The morning always feels heavier when her shadow crosses your path. You tell yourself it’s coincidence, that those black eyes with their blood-red crosses don’t seek you out on purpose, but lies are brittle things—and you’ve been breaking them since the first time she smiled at you like sin wearing a grin.
Arlecchino leans against the doorway of her crumbling apartment building, cigarette dangling from lips painted the color of bruised cherries. Smoke curls upward like a serpent, carrying that bitter tang of cheap weed and temptation—temptation she knows how to wield like a blade. Every inch of her posture screams ownership, even of things that don’t belong to her. Especially you.
You feel her stare before you meet it. Heavy. Drenched in something dangerous, something sharp enough to cut through the thin fabric of safety you’ve wrapped around your life. She watches you with the patience of a predator, and you—fool that you are—can’t look away.
“Still trying to change me, little one?” Her voice slithers between the morning hush, raspy and low, every syllable brushed with mockery and smoke. The question drips from her tongue like poison sugar, sinking deep into the marrow of your spine.
She exhales slow, deliberate. A ribbon of gray escapes her lips as her fingers toy with the cigarette, dragging her own weed from the thin paper with an ease that suggests she was born doing this. That scent—burnt earth and sin—wraps around you, making the world feel smaller, tighter, like it’s folding in on itself until all that exists is her voice and your pulse.
Arlecchino tilts her head, black-red eyes narrowing in amusement. “You’re brave,” she says softly, but there’s something cruel in the way her mouth curves—like a wolf smiling at a lamb. “Or stupid.” Her free hand dips into the pocket of her jacket, pulling free a small bag of green that catches the light like a dirty jewel. She dangles it between two fingers, an unspoken invitation and a threat all at once.
Her boots scrape against the pavement as she steps closer, slow, savoring the sound like it’s part of some ritual only she understands.

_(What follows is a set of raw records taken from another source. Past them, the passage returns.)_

/-- PAIR_HEARTBEAT (R535): the partner's heartbeat on a link; where this panel has sent nothing on it since, its own goes out. -/
def execPairHeartbeat (l : Fin 2) (_peerTime : BitVec 64) (s : State) : Host.Outcome State Fault Refusal :=
  next (if !s.bit (Reg.pairLink l.val) 0 then s
    else
      let s := s.heard
      let s := if s.linkSent.contains l.val then s else s.sendPlain l.val 0xD [s.tb.master.toNat]
      { s with linkSent := s.linkSent.filter (· != l.val) })

/-! Joining (R538 to R540). -/

/-- Whether PAIR_JOIN's parameter block is valid, its lease word in slice 0's window (R539, R557). -/
def State.joinBlockOk (s : State) (k : Work) (b : Nat) : Bool :=
  decide (bitsOf b 0 8 ≤ 1) && bitsOf b 32 32 % 64 == 0 && s.bit (Reg.hcCtl k.port) 8 &&
    s.hcHolds k.port 0 (bitsOf b 32 32) 8

/-- Whether the partner's JOIN message and postmark fit this partition (R481, R539). -/
def State.partnerFits (s : State) (p : Nat) (m : JoinMsg) : Bool :=
  let k := s.keysOf p
  let n := s.partN p
  k.partner != 0 && m.identity == k.partner && m.orderD == s.trust.orderD && m.jobId == k.jobId && m.tenantKeyHash == k.tenantKeyHash &&
    m.n.toNat == n && (List.range n).all (fun j => (m.far.getD j 0).toNat == s.farCap p j) && m.follower != (s.pair p).asFollower

/-- A join refused after the partner's message: the partner is told (R556). -/
def State.refuseJoin (s : State) (p detail : Nat) : State := (s.pairSend p 0xB []).joinFails p detail

/-- What a detached panel still held of the entries it mirrored, given up. -/
def State.dropMirrored (s : State) (p : Nat) : State :=
  (s.works.filter (fun (k : Work) => k.part == p && k.type != 5 && k.phase != WPhase.finished)).foldl (fun s k =>
    (s.discardBlocks k.id).finish k.id true (fun k => k.receipt true 5 0)) s

/-- A join whose checks pass (R540, R556, R559): JOINING, everything counted since the join at zero. -/
def State.beginJoin (s : State) (p : Nat) : State :=
  let s := if (s.pair p).prevState = 5 then s.dropMirrored p else s
  let s := { s with works := s.works.map (fun (k : Work) => if k.part = p then { k with fwd := 0, acked := false } else k) }
  let s := s.setPair p { s.pair p with forwarded := 0, journal := [], partnerDone := [], ownDone := [], theirChunks := [], ownChunks := [],
                                       digestWork := [] }
  (s.setField (Reg.pairState p) 16 16 0).setPairState p 1

/-- A join evaluated once both the entry and the partner's message are here (R539). -/
def State.tryJoin (s : State) (p : Nat) : State :=
  let x := s.pair p
  match x.joinWork, x.joinMsg with
  | some _, some m =>
    if s.pairState p = 1 then s
    else if !s.partnerFits p m then s.refuseJoin p 5
    else if (s.primary p).isNone then s.joinFails p 6
    else if x.asFollower ∧ (s.part p).takeSeq ≠ 0 ∧ x.prevState ≠ 5 then s.refuseJoin p 7
    else s.beginJoin p
  | _, _ => s

/-- The JOIN message of a partition sent on its primary link (R535). -/
def State.sendJoin (s : State) (p : Nat) : State := match s.primary p with
  | none => s
  | some l =>
    let n := s.partN p
    s.sendPlain l 0xE ([if (s.pair p).asFollower then 1 else 0, n] ++ (List.range 8).map (fun j => if j < n then s.farCap p j else 0) ++ [(s.keysOf p).jobId.toNat])

/-- PAIR_JOIN (R539). -/
def State.pairJoin (s : State) (k : Work) : State :=
  let p := k.part
  match s.paramBlock k with
  | (none, s) => s.serve1 k.id 1
  | (some b, s) =>
    let follower := bitAt b 0
    let st := s.pairState p
    if !s.joinBlockOk k b then s.serve1 k.id 1
    else if s.partState p ≠ 2 ∨ s.keyState p ≠ 2 ∨ (s.pair p).joinWork.isSome ∨ !(st == 0 || (st == 4 && !follower) || (st == 5 && follower)) then
      s.serve1 k.id 2
    else if (s.primary p).isNone then s.serve1 k.id 6
    else
      let s := s.setPair p { s.pair p with joinWork := some k.id, prevState := st, asFollower := follower, withFar := bitAt b 8,
                                           leaseOffset := BitVec.ofNat 32 (bitsOf b 32 32) }
      ((s.sendJoin p).mgmtBegun k.id).tryJoin p

/-- PAIR_JOIN, OP 0x0400. -/
def execPairJoin (port : Fin 6) (s : State) : Host.Outcome State Fault Refusal := next (s.onMgmt port.val 0x0400 State.pairJoin)

/-- JOIN (R535, R536, R539): the partner's message. -/
def execPairJoinMsg (p : Fin 6) (msg : JoinMsg) (s : State) : Host.Outcome State Fault Refusal :=
  next (s.onMsg 255 msg.seq (fun s => (s.setPair p.val { s.pair p.val with joinMsg := some msg }).tryJoin p.val))

/-- LINE (R537, R540): a joining follower writes one line of the copy at its home. -/
def execPairLine (p : Fin 6) (seq : BitVec 64) (addr : BitVec 64) (data : BitVec 1024) (s : State) : Host.Outcome State Fault Refusal :=
  next (s.onMsg p.val seq (fun s =>
    let a := addr.toNat
    let mine := s.pairState p.val == 1 && (s.pair p.val).asFollower && a % 128 == 0
    match s.region p.val a with
    | .hbm => if mine then s.updateLine p.val (a / 128) data fullMask else s
    | .far _ => if mine && (s.pair p.val).withFar then s.updateLine p.val (a / 128) data fullMask else s
    | _ => s))

/-- A pigeonhole as the leader's join state has it (R540). -/
def State.joinHole (s : State) (p : Nat) (x : JoinHole) : State :=
  let h := x.h.val
  let st := bitsOf x.word.toNat 0 3
  let hole : Pigeonhole :=
    { size := x.size, farOffset := x.farOffset, warm := x.warm, lastUse := x.lastUse, loadGen := x.loadGen, todo := [], partsLeft := 0,
      warming := false, pinAfter := false, decided := false, waiting := [] }
  let s := s.setPart p { s.part p with pigeonholes := Tab.put (s.part p).pigeonholes h hole }
  let s := s.setReg (Reg.phState p h) (x.word &&& 0xFFFC00FF)
  if st = 2 then (s.setField (Reg.phState p h) 0 3 1).phPlace p h (s.phGranule p h) else if st = 4 then (s.setField (Reg.phState p h) 0 3 3).phEvict p h else s

/-- The entry that waits for a join answered with DETAIL 0 (R540); a follower writes that receipt and its tail word itself, as its last. -/
def State.joinServed (s : State) (p : Nat) : State :=
  let x := s.pair p
  let s := s.setPair p { x with joinWork := none, joinMsg := none }
  match x.joinWork.bind s.work with
  | none => s
  | some k =>
    let s := s.serve1 k.id 0
    if !x.asFollower ∨ !(s.port k.port).linkUp then s
    else
      let s := s.tailWordWrite k.port k.mailbag
      match takeReceipt (fun r => r.work == k.id) (s.mailbag k.port k.mailbag).receipts with
      | some (r, rest) => (s.receiptOut p k.port k.mailbag r rest).tailWordWrite k.port k.mailbag
      | none => s

/-- A mailbag's counts as the leader sent them (R540). -/
def State.joinCounts (s : State) (port : Nat) (c : JoinCounts) : State :=
  let m := c.m.val
  s.setMailbag port m { s.mailbag port m with head := c.head, rcount := c.rcount, lastSeq := c.lastSeq, anySeq := c.lastSeq != 0 }

/-- The ranges of a join copy (R540): the usable HBM region, and with FAR the far-port regions. -/
def State.copyRanges (s : State) (p : Nat) (withFar : Bool) : List (Nat × Nat) :=
  let far := if withFar then (List.range (s.partN p)).map (fun j => (Sys2Proof.Machine.farStart + j * 2 ^ 42, gib * s.farCap p j)) else []
  (0, 189 * gib * s.partN p) :: far

/-- The pair-link agent's read of a whole line at its home (R284, R312, R547): a sum line closes, and a dead line, or one that memory has lost,
reads as zeros (log entry 63). -/
def State.agentRead (s : State) (p line : Nat) : LineData × State :=
  let s := s.closeFor p line
  ((match s.lineNow p line with
    | (.live, d) => d
    | _ => 0), s)

/-- A line of the join copy read by the pair-link agent and sent (R537, R540): the line with address L on link L mod 2 where both qualify. -/
def State.sendLine (s : State) (p line : Nat) : State :=
  let (d, s) := s.agentRead p line
  let fields := [128 * line, d.toNat]
  if s.linkQualifies p 0 && s.linkQualifies p 1 then s.pairSendOn p (line % 2) 0x6 fields else s.pairSend p 0x6 fields

/-- The join copy of a leader (R540): every line of its ranges, when it has taken any entry since its keying but those that ask for a join. -/
def State.joinCopy (s : State) (p : Nat) : State :=
  if (s.part p).takeSeq = 0 then s
  else (s.copyRanges p (s.pair p).withFar).foldl (fun s r => (List.range (r.2 / 128)).foldl (fun s i => s.sendLine p (r.1 / 128 + i)) s) s

/-- A join complete (R540, R556): the leader's once every entry it has taken has its final receipt, with the copy sent. -/
def State.joinCopyDone (s : State) (p : Nat) (sent : JoinState) : State :=
  let x := s.pair p
  let port := s.partPort p
  if s.pairState p ≠ 1 then s
  else if x.asFollower then
    let s := sent.counts.foldl (fun s c => s.joinCounts port c) (s.joinServed p)
    let s := (s.setReg (Reg.phArea p) sent.area).setReg (Reg.phTableLo p) (sent.table.truncate 32)
    let s := sent.holes.foldl (fun s h => s.joinHole p h) (s.setReg (Reg.phTableHi p) ((sent.table >>> 32).truncate 32))
    let s := s.setPair p { s.pair p with leaseSeen := 0, leaseChanged := s.tb.master }
    ((s.setPairState p 3).setBit Reg.pairStatus 3).heard
  else if s.works.any (fun k => k.part == p && some k.id != x.joinWork && !s.receipted k) then s
  else
    let s := s.joinCopy p
    let s := ((s.setPairState p 2).setBit Reg.pairStatus 3).setPair p { s.pair p with leaseCount := 0, leaseAcked := s.tb.master }
    ((((s.part p).pigeonholes.map (·.1)).foldl (fun s h => s.phTell p h) s).joinServed p).heard

/-- JOIN_COPY_DONE. -/
def execJoinCopyDone (p : Fin 6) (sent : JoinState) (s : State) : Host.Outcome State Fault Refusal := next (s.joinCopyDone p.val sent)

/-! Running as a pair (R541 to R545). -/

/-- ENTRY (R541): the follower takes a forwarded entry and acknowledges it. -/
def execPairEntry (p : Fin 6) (seq : BitVec 64) (m : Fin 4096) (entry : BitVec 512) (count : BitVec 64) (s : State) :
    Host.Outcome State Fault Refusal :=
  next (s.onMsg p.val seq (fun s =>
    if !s.follows p.val then s
    else
      let (id, s) := s.addWork p.val (s.partPort p.val) m.val entry
      let s := s.modWork id (fun k => { k with fwd := count.toNat })
      (s.setPair p.val { s.pair p.val with forwarded := count }).pairSend p.val 0x2 [count.toNat]))

/-- ENTRY_ACK (R541): every entry up to that number is acknowledged. -/
def execEntryAck (p : Fin 6) (seq : BitVec 64) (count : BitVec 64) (s : State) : Host.Outcome State Fault Refusal :=
  next (s.onMsg p.val seq (fun s =>
    if s.pairState p.val ≠ 2 then s
    else { s with works := s.works.map (fun (k : Work) => if k.part = p.val ∧ k.fwd ≠ 0 ∧ k.fwd ≤ count.toNat then { k with acked := true } else k) }))

/-- DONE (R542): the partner's outcome of an entry; RECEIPT_WRITE compares it. -/
def execPairDone (p : Fin 6) (seq : BitVec 64) (m : Fin 4096) (entrySeq : BitVec 64) (outcome : BitVec 8) (fault : BitVec 32) (s : State) :
    Host.Outcome State Fault Refusal :=
  next (s.onMsg p.val seq (fun s =>
    let x := s.pair p.val
    if s.pairState p.val ≠ 2 then s
    else s.setPair p.val { x with partnerDone := x.partnerDone ++ [{ mailbag := m.val, seq := entrySeq, outcome := outcome.toNat, fault := fault }] }))

/-- Stores that waited for room in the journal and now have it performed (R544). -/
def State.letIn (s : State) (p : Nat) (ids : List Nat) : State :=
  (s.partArrays p).foldl (fun s ga =>
    let a := s.arr ga
    if a.groups = [] then s
    else s.setArr ga { a with groups := Tab.mapAll a.groups (fun _ g =>
      { g with pend := g.pend.filter (fun k => !(k.isStore && decide (hostStart ≤ 128 * k.line) && ids.contains k.id)) }) }) s

/-- RECEIPTED (R544): the oldest final receipt of the mailbag that this panel has reported is covered, and the journal's writes of its entry
are discarded. -/
def State.receiptCovered (s : State) (p m : Nat) (rcount : W64) : State :=
  let port := s.partPort p
  let x := s.pair p
  let b := s.mailbag port m
  match takeReceipt (fun r => r.final && x.ownDone.contains r.work) b.receipts with
  | none => s.setMailbag port m { b with rcount := rcount }
  | some (r, rest) =>
    let s := s.setMailbag port m { b with rcount := rcount, receipts := rest }
    let left := x.journal.filter (fun j => j.work != r.work)
    let s := s.setPair p { x with journal := left, ownDone := x.ownDone.filter (· != r.work) }
    if journalCap < x.journal.length then (s.letIn p ((left.take journalCap).map (·.id))).progressAll else s

/-- RECEIPTED. -/
def execReceipted (p : Fin 6) (seq : BitVec 64) (m : Fin 4096) (rcount : BitVec 64) (s : State) : Host.Outcome State Fault Refusal :=
  next (s.onMsg p.val seq (fun s => if s.follows p.val then s.receiptCovered p.val m.val rcount else s))

/-- A decision of the leader about a pigeonhole (R545): a placement begins the load, RESIDENT and FAR follow when this panel's own copy
has ended, an eviction begins. -/
def State.phDecide (s : State) (p h st g : Nat) (lastUse : W64) (gen : W32) : State :=
  match Tab.get (s.part p).pigeonholes h with
  | none => s
  | some x =>
    let s := (s.modPh p h (fun x => { x with lastUse := lastUse })).phWrite p h 0x28 8 lastUse.toNat
    match st with
    | 1 => if s.phIs p h = 4 ∧ (x.partsLeft ≠ 0 ∨ x.todo ≠ []) then s.modPh p h (fun x => { x with decided := true }) else (s.phFree p h).dispatch p
    | 2 => if s.phIs p h = 1 then s.phPlace p h g else s
    | 3 => if s.phIs p h ≠ 2 then s else if x.loaded then s.phResident p h gen else s.modPh p h (fun x => { x with decided := true, loadGen := gen })
    | 4 => if s.phIs p h = 3 then s.phEvict p h else s
    | 5 => s.phTo p h 5
    | _ => s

The air thickens, every inhale painted with the bitter perfume of smoke and something darker—ownership, obsession, the thrill of knowing you’ll never outrun her shadow no matter how fast you run.
“Are you truly sure?” The question tastes like venom as it slides from her tongue. And though you know you should turn, flee, do anything but stay, your feet remain rooted. Because in the black-red depths of her eyes, you see something you’ll never admit: you’ve been waiting for this.